We do not agree, however, with defendant's claim that the trial court erroneously imposed the $50 court system fee. This fee was properly assessed against defendant because he was found guilty of felony offenses. 55 ILCS 5/5-1101(c) (West 2004). The trial court's order, however, erroneously states that this fee was imposed under section 5-1101(b) of the Counties Code (55 ILCS 5/5-1101(b) (West 2008)), which is not applicable here. Consequently, we correct that portion of the trial court's order to reflect the imposition of the fee under section 5-1101(c) of the Counties Code.

III. CONCLUSION

Accordingly, we affirm defendant's attempted first degree murder conviction, one of his two AUUW convictions, and the sentences imposed on those convictions. We vacate, however, his convictions and sentences for the aggravated battery with a firearm offense and the second AUUW offense. We also affirm the imposition of the $50 court system fee, vacate the imposition of the other challenged fees totaling $160, and offset the fines totaling $15 with accrued presentence credit.

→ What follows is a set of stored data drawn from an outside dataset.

namespace Sys2Proof.Machine

/-- R69: the bytes of an oversized frame leave the buffer. -/
theorem buf_of_oversized_prefix {P : Params} {d d' : Decoder} {L : Byte} {ps : List Byte} {es : List Event}
    (hd : d.st = .idle) (hlt : ps.length < L.toNat) (hover : P.lenMax.toNat < L.toNat)
    (h : feed P d (P.startMarker :: L :: ps) = .next (d', es)) : d'.buf = d.buf := by
  obtain ⟨d₁, hhead, hst, -, hlen, hcnt, -, hovf, hbuf, -⟩ := feed_head P d L hd (by omega)
  have ho : d₁.ovf = true := hovf.mpr hover
  obtain ⟨d₂, hpay, -, -, -, -, -, -, -, hkeep, -⟩ :=
    feed_payload P ps d₁ hst (by simpa [hlen, hcnt] using hlt) (by simp [ho])
  have hfeed : feed P d (P.startMarker :: L :: ps) = _ := feed_append hhead hpay
  rw [hfeed] at h
  cases h
  exact (hkeep ho).trans hbuf

/-- Settles O51: the run into the frame, which stores nothing if the frame is oversized. -/
theorem partialFrameWaits : Obligations.PartialFrameWaits := by
  intro P d L ps hd hlt
  obtain ⟨d', hfeed, hin, -⟩ := feed_into_frame P hd hlt
  exact ⟨d', hfeed, hin.st, hin.len, hin.cnt, hin.acc, hin.ovf, hin.buf,
    fun hover => buf_of_oversized_prefix hd hlt hover hfeed⟩

/-- R103: with LENGTH 1 the one byte that makes the sum zero is 0xFF. -/
theorem csValid_one_byte_iff (b : Byte) : csValid [1#8, b] = true ↔ b = 0xFF#8 := csValid_concat_iff [1#8] b

/-- Settles O54: LEN_MAX is at least 2, so a frame of LENGTH 1 is stored, and its first payload byte is its last. -/
theorem oneByteFramesAreAccepted : Obligations.OneByteFramesAreAccepted := by
  intro P d b hP hd
  have hmax : 2 ≤ P.lenMax.toNat := of_decide_eq_true hP
  have hfits : (1#8 : Byte).toNat ≤ P.lenMax.toNat := le_trans (by decide) hmax
  obtain ⟨d₁, hfeed, hin, -⟩ := feed_into_frame P (L := 1#8) (ps := []) hd (by decide)
  obtain ⟨hstep, hidle⟩ := hin.byteStep_last rfl b
  have hevent : frameEvent P 1#8 [b] = if b = 0xFF#8 then .frame else .nack .checksum := by
    rw [frameEvent, if_neg (Nat.not_lt.mpr hfits)]
    simp only [csValid_one_byte_iff]
  rw [List.nil_append, hevent] at hstep
  refine ⟨_, feed_concat hfeed hstep, hidle, hin.len, ?_⟩
  have hcnt : d₁.cnt.toNat = 0 := hin.cnt
  simp [Decoder.afterPayload, hin.ovf_eq_false hfits, hcnt]

end Sys2Proof.Machine
end

section
/-! SUPPORT. Two decoders that differ only in what reset leaves unspecified (R20, R23): a relation that every step
keeps. -/

namespace Sys2Proof.Machine

/-- R23: two decoders in the same state that agree on the registers and the cells a frame under way has written, and
whose frame fits the buffer if it is stored. -/
structure Decoder.Agree (P : Params) (d₁ d₂ : Decoder) : Prop where
  phase   : d₁.st = d₂.st
  used    : d₁.st ≠ .unused
  frame   : d₁.st ≠ .idle → d₁.som = d₂.som ∧ d₁.acc = d₂.acc
  payload : d₁.st = .waitPayload → d₁.len = d₂.len ∧ d₁.cnt = d₂.cnt ∧ d₁.ovf = d₂.ovf
  room    : d₁.st = .waitPayload → d₁.cnt.toNat < d₁.len.toNat ∧ (d₁.ovf = false → d₁.len.toNat ≤ P.lenMax.toNat)
  stored  : d₁.st = .waitPayload → d₁.ovf = false →
    ∀ k, k < d₁.cnt.toNat → Memory.read d₁.buf k = Memory.read d₂.buf k

/-- In IDLE nothing else need agree. -/
theorem agree_of_idle {P : Params} {d₁ d₂ : Decoder} (h₁ : d₁.st = .idle) (h₂ : d₂.st = .idle) : d₁.Agree P d₂ := by
  constructor <;> simp [h₁, h₂]

/-- R26, R27: two decoders that show the consumer the same frame. -/
def Decoder.SameFrame (d₁ d₂ : Decoder) : Prop :=
  d₁.som = d₂.som ∧ d₁.len = d₂.len ∧ ∀ k, k < d₁.len.toNat → Memory.read d₁.buf k = Memory.read d₂.buf k

/-- One step of each of two decoders, on the same byte: the same event, decoders that agree, and after FRAME the same
frame. -/
def StepsAlike (P : Params) (d₁ d₂ : Decoder) (b : Byte) : Prop :=
  ∃ d₁' d₂' e, byteStep P d₁ b = .next (d₁', e) ∧ byteStep P d₂ b = .next (d₂', e) ∧ d₁'.Agree P d₂' ∧
    (e = .frame → d₁'.SameFrame d₂')

/-- R63, R64: in IDLE the byte alone decides. -/
theorem stepsAlike_idle (P : Params) {d₁ d₂ : Decoder} (h₁ : d₁.st = .idle) (h₂ : d₂.st = .idle) (b : Byte) :
    StepsAlike P d₁ d₂ b := by
  have hstep₁ := byteStep_outside_eq P b (.inl h₁)
  have hstep₂ := byteStep_outside_eq P b (.inl h₂)
  by_cases hb : b = P.startMarker
  · rw [if_pos hb] at hstep₁ hstep₂
    exact ⟨_, _, _, hstep₁, hstep₂, by constructor <;> simp, by simp⟩
  · rw [if_neg hb] at hstep₁ hstep₂
    exact ⟨_, _, _, hstep₁, hstep₂, agree_of_idle rfl rfl, by simp⟩

/-- R65 to R67: LENGTH writes every register a payload step reads, from the byte and the accumulator. -/
theorem stepsAlike_waitLen {P : Params} {d₁ d₂ : Decoder} (h : d₁.Agree P d₂) (hp : d₁.st = .waitLen) (b : Byte) :
    StepsAlike P d₁ d₂ b := by
  have hstep₁ := byteStep_waitLen_eq P b hp
  have hstep₂ := byteStep_waitLen_eq P b (h.phase ▸ hp)
  obtain ⟨hsom, hacc⟩ := h.frame (by simp [hp])
  refine ⟨_, _, _, hstep₁, hstep₂, ?_, fun he => by split at he <;> cases he⟩
  by_cases hb : b = 0#8
  · exact agree_of_idle (if_pos hb) (if_pos hb)
  · have hpos : 0 < b.toNat := one_le_of_ne_zero b hb
    constructor <;> simp [hb, hsom, hacc, hpos]

/-- R25: the cells after a payload byte that is stored. -/
theorem read_afterPayload {d : Decoder} (ho : d.ovf = false) (b : Byte) (k : Nat) :
    Memory.read (d.afterPayload b).buf k = if k = d.cnt.toNat then some b else Memory.read d.buf k := by
  simp [Decoder.afterPayload, ho, read_write]

/-- R68 to R72: the event of a payload byte reads registers that agree. -/
theorem Decoder.Agree.payloadEvent_eq {P : Params} {d₁ d₂ : Decoder} (h : d₁.Agree P d₂) (hp : d₁.st = .waitPayload)
    (b : Byte) : d₁.payloadEvent b = d₂.payloadEvent b := by
  obtain ⟨-, hacc⟩ := h.frame (by simp [hp])
  obtain ⟨hlen, hcnt, hovf⟩ := h.payload hp
  simp only [Decoder.payloadEvent, hlen, hcnt, hovf, hacc]

/-- R25, R68: a stored byte goes to the same cell of both buffers. -/
theorem Decoder.Agree.read_afterPayload_eq {P : Params} {d₁ d₂ : Decoder} (h : d₁.Agree P d₂)
    (hp : d₁.st = .waitPayload) (ho : d₁.ovf = false) (b : Byte) {k : Nat} (hk : k < d₁.cnt.toNat + 1) :
    Memory.read (d₁.afterPayload b).buf k = Memory.read (d₂.afterPayload b).buf k := by
  obtain ⟨-, hcnt, hovf⟩ := h.payload hp
  rw [read_afterPayload ho, read_afterPayload (hovf ▸ ho), ← hcnt]
  by_cases hlast : k = d₁.cnt.toNat
  · rw [if_pos hlast, if_pos hlast]
  · rw [if_neg hlast, if_neg hlast]
    exact h.stored hp ho k (by omega)

/-- R68, R69: a payload byte before the last one keeps the agreement. -/
theorem Decoder.Agree.afterPayload {P : Params} {d₁ d₂ : Decoder} (h : d₁.Agree P d₂) (hp : d₁.st = .waitPayload)
    (hmore : d₁.cnt.toNat + 1 ≠ d₁.len.toNat) (b : Byte) : (d₁.afterPayload b).Agree P (d₂.afterPayload b) := by
  obtain ⟨hsom, hacc⟩ := h.frame (by simp [hp])
  obtain ⟨hlen, hcnt, hovf⟩ := h.payload hp
  obtain ⟨hlt, hcap⟩ := h.room hp
  have hst₁ : (d₁.afterPayload b).st = .waitPayload := if_neg hmore
  have hst₂ : (d₂.afterPayload b).st = .waitPayload := if_neg (hcnt ▸ hlen ▸ hmore)
  have hcount : (d₁.afterPayload b).cnt.toNat = d₁.cnt.toNat + 1 := toNat_count _ _ hlt
  refine ⟨hst₁.trans hst₂.symm, by simp [hst₁], fun _ => ⟨hsom, congrArg (· + b) hacc⟩,
    fun _ => ⟨hlen, congrArg (· + 1#8) hcnt, hovf⟩, fun _ => ⟨?_, hcap⟩, fun _ ho k hk => ?_⟩
  · rw [hcount]
    exact lt_of_le_of_ne hlt hmore
  · exact h.read_afterPayload_eq hp ho b (hcount ▸ hk)

/-- R68 to R72: a payload step reads only what agrees, and writes the same cell. -/
theorem stepsAlike_waitPayload {P : Params} {d₁ d₂ : Decoder} (h : d₁.Agree P d₂) (hp : d₁.st = .waitPayload)
    (b : Byte) : StepsAlike P d₁ d₂ b := by
  obtain ⟨hsom, -⟩ := h.frame (by simp [hp])
  obtain ⟨hlen, hcnt, hovf⟩ := h.payload hp
  obtain ⟨hlt, hcap⟩ := h.room hp
  have hstep₁ := byteStep_waitPayload_eq P b hp fun ho => lt_of_lt_of_le hlt (hcap ho)
  have hstep₂ := byteStep_waitPayload_eq P b (h.phase ▸ hp) fun ho =>
    hcnt ▸ lt_of_lt_of_le hlt (hcap (hovf.trans ho))
  rw [← h.payloadEvent_eq hp] at hstep₂
  refine ⟨_, _, _, hstep₁, hstep₂, ?_, fun he => ?_⟩
  · by_cases hlast : d₁.cnt.toNat + 1 = d₁.len.toNat
    · exact agree_of_idle (if_pos hlast) (if_pos (hcnt ▸ hlen ▸ hlast))
    · exact h.afterPayload hp hlast b
  · obtain ⟨-, ho, hlast, -⟩ := byteStep_frame (he ▸ hstep₁)
    exact ⟨hsom, hlen, fun k hk => h.read_afterPayload_eq hp ho b (hlast ▸ hk)⟩

/-- R23: decoders that agree step alike on every byte. -/
theorem Decoder.Agree.stepsAlike {P : Params} {d₁ d₂ : Decoder} (h : d₁.Agree P d₂) (b : Byte) :
    StepsAlike P d₁ d₂ b := by
  cases hp : d₁.st with
  | idle => exact stepsAlike_idle P hp (h.phase ▸ hp) b
  | waitLen => exact stepsAlike_waitLen h hp b
  | waitPayload => exact stepsAlike_waitPayload h hp b
  | unused => exact absurd hp h.used

/-- R23: a stream keeps the agreement, with the same events on both sides. -/
theorem Decoder.Agree.feed_alike {P : Params} {d₁ d₂ : Decoder} (h : d₁.Agree P d₂) (bs : List Byte) :
    ∃ d₁' d₂' es, feed P d₁ bs = .next (d₁', es) ∧ feed P d₂ bs = .next (d₂', es) ∧ d₁'.Agree P d₂' ∧
      (es.getLast? = some .frame → d₁'.SameFrame d₂') := by
  induction bs using List.reverseRecOn with
  | nil => exact ⟨d₁, d₂, [], rfl, rfl, h, by simp⟩
  | append_singleton bs b ih =>
    obtain ⟨u₁, u₂, es, hfeed₁, hfeed₂, hagree, -⟩ := ih
    obtain ⟨v₁, v₂, e, hstep₁, hstep₂, hagree', hframe⟩ := hagree.stepsAlike b
    exact ⟨v₁, v₂, es ++ [e], feed_concat hfeed₁ hstep₁, feed_concat hfeed₂ hstep₂, hagree', by simpa using hframe⟩

/-- Settles O55: two decoders in IDLE agree, and agreement is kept along the stream. -/
theorem hiddenRegistersDoNotShow : Obligations.HiddenRegistersDoNotShow := by
  intro P d₁ d₂ bs h₁ h₂
  obtain ⟨d₁', d₂', es, hfeed₁, hfeed₂, hagree, hframe⟩ := (agree_of_idle (P := P) h₁ h₂).feed_alike bs
  exact ⟨d₁', d₂', es, hfeed₁, hfeed₂, hagree.phase, hagree.frame, hagree.payload, hframe⟩

end Sys2Proof.Machine
end

section
/-! SUPPORT. Runs of clock edges (R97, R104): one edge and then the rest, held events, the refinement of STEP, and a
served stream. -/

namespace Sys2Proof.Machine

/-- The first edge and then the rest. -/
theorem edges_succ {s u : State} (n : Nat) (h : step s = .next u) : edges (n + 1) s = edges n u := by
  simp only [edges, h]

theorem takenBytes_succ {s u : State} (n : Nat) (h : step s = .next u) :
    takenBytes (n + 1) s = if s.handshake then s.inputPins.inData :: takenBytes n u else takenBytes n u := by
  simp only [takenBytes, h]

Affirmed in part and vacated in part.

REPORTER OF DECISIONS - ILLINOIS APPELLATE COURT

THE PEOPLE OF THE STATE OF ILLINOIS, Plaintiff-Appellee, v. MARTELL MIMES, Defendant-Appellant.

No. 1-08-2747

Appellate Court of Illinois First District, FIRST DIVISION

June 20, 2011

JUSTICE LAMPKIN delivered the judgment of the court, with opinion.

Presiding Justice Hall and Justice Rochford concurred in the judgment and opinion.

Appeal from the Circuit Court of Cook County.

The Hon. Kenneth J. Wadas, Judge Presiding.